## [Work to be completed]
Every line from the one containing "inactive, the head" down to the last line of the listing below should be restated exactly, and nothing else.

## [Stored data]
/-! ### Reset values -/

/-- TABLE 7-3, with the anchor given: 0 after pin reset, kept after soft reset (R126). -/
def Walker.reset (anchor : Word) : Walker := ⟨.idle, false, .stopped, 1000, anchor, .none⟩

/-- R145, R141: no request, no task. -/
def Port.reset : Port := ⟨none, none, none, none, false⟩

/-- TABLE 3-5. -/
def TrackerSettings.reset : TrackerSettings := ⟨⟨.activeHigh, 4, 0, 16, 0#32⟩, 1024, 200⟩

/-- TABLE 3-1, with the levels on the encoder lines (R48). -/
def Tracker.reset (line : LineState) : Tracker :=
  ⟨line, 0#32, 0, .still, .stopped, .waiting, none, [], TrackerSettings.reset⟩

/-- TABLE 4-2. -/
def Firing.reset : Firing := ⟨.out, none, 1, 8, 0⟩

/-- TABLE 5-1. -/
def Mapper.reset : Mapper := ⟨resetTable, resetTable, .a, 15#4, List.replicate Config.nozzles .good⟩

/-- TABLE 6-5. -/
def HeadSettings.reset : HeadSettings := ⟨500, 2, 0, 1000, 4, 0xFFFF#16⟩

/-- TABLE 6-1; the data lines are low (R172). -/
def HeadLink.reset : HeadLink :=
  ⟨.off, .stopped, .idle, .stopped, .stopped, false, .stopped, 0, HeadSettings.reset, 0#4⟩

/-- Both slots free (R137). -/
def Slots.reset : Slots := ⟨none, none, .slot0⟩

/-- Every block at its reset values (R170, R171), with the anchor, the attention enables, the pins, the free-value
index and the waiting commands as given. -/
def State.afterReset (anchor : Word) (attnEn : BitVec 8) (pins : Pins) (free : Nat) (pending : List Instr) : State :=
  { ctl := ⟨.stopped, false, 0#8, attnEn, .none⟩
    walker := Walker.reset anchor
    writer := ⟨[], 0⟩
    port := Port.reset
    slots := Slots.reset
    builder := Builder.reset
    queue := []
    staging := .empty
    tracker := Tracker.reset pins.enc
    firing := Firing.reset
    mapper := Mapper.reset
    head := HeadLink.reset
    pins := pins
    outs := Outputs.none
    free := free
    pending := pending }

/-- The levels on the pins in `State.reset` (DESIGN CHOICE, log 6): encoder lines and MARK low, BATCH inactive, the head
present, RESET inactive. -/
def Pins.reset : Pins := ⟨⟨false, false⟩, false, false, true, false⟩

/-- The machine right after pin reset, RESET inactive again (R170). -/
def State.reset : State := State.afterReset 0#32 0#8 Pins.reset 0 []

end Sys2Proof.Machine
end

## [Result below]
/-- The levels on the pins in `State.reset` (DESIGN CHOICE, log 6): encoder lines and MARK low, BATCH inactive, the head
present, RESET inactive. -/
def Pins.reset : Pins := ⟨⟨false, false⟩, false, false, true, false⟩

/-- The machine right after pin reset, RESET inactive again (R170). -/
def State.reset : State := State.afterReset 0#32 0#8 Pins.reset 0 []

end Sys2Proof.Machine
end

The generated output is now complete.